Hard

Unique Rectangle

Four cells forming a rectangle across two boxes. Preventing a deadly pattern that would allow two solutions.

What Is It?

A Unique Rectangle (UR) is a pattern involving four cells that form a rectangle, two rows, two columns, spanning exactly two boxes. If all four cells contained only the same two digits, you could swap those digits in all four cells and still have a valid solution. This is called a "deadly pattern" and violates the uniqueness of a proper Sudoku.

Since a valid Sudoku must have exactly one solution, we know this deadly pattern cannot occur. This lets us eliminate candidates that would create or complete the deadly pattern. There are several types of Unique Rectangles, each exploiting this principle in a different way.

Unique Rectangles are among the most commonly used advanced techniques. They're powerful because they leverage a meta-property of the puzzle (uniqueness) rather than pure constraint logic.

How It Works

Identify four cells forming a rectangle across two boxes, where two digits appear as candidates in all four corners. These are the "UR digits." If all four cells were bivalue with only these two digits, swapping would create two solutions.

Type 1: Three corners are bivalue (only the UR digits). The fourth has extra candidates. Remove the UR digits from that fourth corner, it must resolve to one of its extra candidates to prevent the deadly pattern.

Type 2: Two corners are bivalue. The other two (the "roof" cells) share the same single extra candidate C and are in the same row, column, or box. Since at least one roof cell must be C to break the pattern, C is locked between them — eliminate C from all other cells in their shared unit. If further constraints force C into one specific roof cell, the UR digits can also be eliminated from that cell.

Type 3: Two corners are bivalue. The other two have extra candidates. The combined extras from the roof cells form a naked subset (pair, triple) with another cell in their shared unit. Digits in that subset can be eliminated from other cells in the unit.

Type 4: Two corners are bivalue. The other two have different extras, but one UR digit forms a strong link between them (appears only in those two cells within their shared row or column).

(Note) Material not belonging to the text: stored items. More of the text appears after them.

-- ==== Sys2Proof/Machine/State.lean ====
section
/-! DEFINITION. The state of the machine as plain data, the reasons a transaction or a step can end without a value, and the state after reset. -/

namespace Sys2Proof.Machine

/-- The one exception of the shifter. -/
inductive Fault where
  /-- A reserved command word, cause code 1 (60_exceptions.md R91). Raised by ILLEGAL alone, in the RESPONSE
  of its request (R92); no step ends in it, because the machine goes on (R96). Safe: the response carries no value. -/
  | illegalCommand
  deriving DecidableEq, Repr

/-- Why an instruction has no meaning in the model. -/
inductive Refusal where
  /-- An arm of exec without a meaning, by its mnemonic. No arm raises it: every row of the table has its meaning. Safe. -/
  | notModelled (mnemonic : String)
  deriving DecidableEq, Repr

/-- What one transaction gives back: a result value, or a fault and NO value
(00_scope.md R9, 60_exceptions.md R92). -/
inductive Response where
  /-- `ill = 0` and `r` (00_scope.md R8, `return v`). -/
  | result (r : Value256)
  /-- `ill = 1`; `rsp_r` is unspecified, so there is no value here (60_exceptions.md R92). -/
  | fault (f : Fault)
  deriving DecidableEq, Repr

/-- What the host drives on the input ports during one clock cycle (20_memory.md R21). -/
structure PortsIn where
  /-- `rst`: synchronous reset, active high (70_reset_and_hazards.md R100). -/
  rst : Bool
  /-- `req_valid`: a request is presented. -/
  reqValid : Bool
  /-- `req_cmd`: the command word; ignored when `reqValid` is false. -/
  reqCmd : CmdWord
  /-- `req_a`: the operand; ignored when `reqValid` is false. -/
  reqA : Value256
  deriving DecidableEq, Repr

/-- The machine between two clock edges. The shifter itself keeps nothing but its pipeline (10_state.md R10, R19). -/
structure State where
  /-- The input ports in this cycle (20_memory.md R21). -/
  ports : PortsIn
  /-- What the host drives in the coming cycles, next first (70_reset_and_hazards.md R107). -/
  inputs : List PortsIn
  /-- The pipeline registers, newest first; their number is `LAT` (10_state.md R19, 70_reset_and_hazards.md R106; log 1). -/
  pipe : List (Option Response)
  /-- The responses delivered since reset, oldest first (10_state.md R10, 20_memory.md R25). -/
  delivered : List Response
  /-- The MODEL's own counter: it picks a fresh free value in every cycle (log 7). -/
  draw : Nat
  deriving DecidableEq, Repr

/-- Input ports with nothing on them (log 6: the values of `reqCmd` and `reqA` are the model's). -/
def PortsIn.idle : PortsIn := { rst := false, reqValid := false, reqCmd := 0, reqA := 0 }

/-- An instance with `LAT = lat` right after reset: nothing in flight, nothing delivered
(70_reset_and_hazards.md R100, R101). -/
def State.resetWith (lat : Nat) : State :=
  { ports := .idle, inputs := [], pipe := List.replicate lat none, delivered := [], draw := 0 }

/-- The machine right after reset, with `LAT` at its default (70_reset_and_hazards.md R102, R106). -/
def State.reset : State := State.resetWith Config.defaultLat

end Sys2Proof.Machine
end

That digit must go in one of them, so the other UR digit can be eliminated from both.

Worked Example

Example 1: Unique Rectangle Type 1

Look at cells R5C2, R5C3, R9C2, R9C3, a rectangle spanning rows 5 and 9, columns 2 and 3, across boxes 4 and 7. The UR digits are {1, 3}.

Three corners (R5C2 {1, 3}, R5C3 {1, 3}, and R9C3 {1, 3}) are bivalue. The fourth corner R9C2 has {1, 3, 9}. If R9C2 were also bivalue {1, 3}, the deadly pattern would form. Therefore, remove 1 and 3 from R9C2.

R9C2 is reduced to just {9} and is immediately solved. The deadly pattern is prevented.

Example 2: Unique Rectangle Type 2

Now look at R5C2, R5C6, R6C2, R6C6, UR digits {3, 9}. Corners R5C2 and R6C2 are bivalue {3, 9}. The other two corners R5C6 and R6C6 each have the same extra candidate: 6.

To prevent the deadly pattern, at least one of the non-bivalue corners must be 6 (not {3, 9}). Since both share the extra digit 6, the UR digits can be eliminated from the more constrained corner. Eliminate 3 and 9 from R6C6.

R6C6 is reduced to {6}. The Type 2 elimination works because the shared extra candidate guarantees the deadly pattern cannot form.

Example 3: Unique Rectangle Type 3

Look at R1C8, R1C9, R8C8, R8C9 with UR digits {3, 8}. The floor cells R1C8 and R1C9 are bivalue {3, 8}. The roof cells R8C8 has {3, 4, 7, 8} and R8C9 has {3, 7, 8}.

To avoid the deadly pattern, at least one roof cell must resolve to a non-UR digit. Strip the UR digits from the roof cells: R8C8 has extras {4, 7} and R8C9 has extra {7}. The combined extras are {4, 7}.

In box 9, R7C7 also has candidates {4, 7}. The roof cells' extras together with R7C7 form a naked pair on {4, 7} in box 9. Therefore, eliminate 4 and 7 from all other cells in box 9: R7C8 loses {4, 7}, R7C9 loses {7}, R9C8 loses {4}.

Example 4: Unique Rectangle Type 4

Look at R3C5, R3C6, R8C5, R8C6 with UR digits {2, 7}. Corners R3C5 and R8C5 are bivalue {2, 7}. Corner R3C6 has {2, 6, 7} and R8C6 has {2, 7, 8}, different extra candidates.

In column 6, digit 7 appears only in R3C6 and R8C6, a strong link. One of these cells must be 7 to satisfy column 6. Since 7 is guaranteed in one of them, digit 2 can safely be eliminated from both.

Eliminate 2 from R3C6 and R8C6. R3C6 becomes {6, 7} and R8C6 becomes {7, 8}. The strong link on digit 7 prevents the deadly pattern.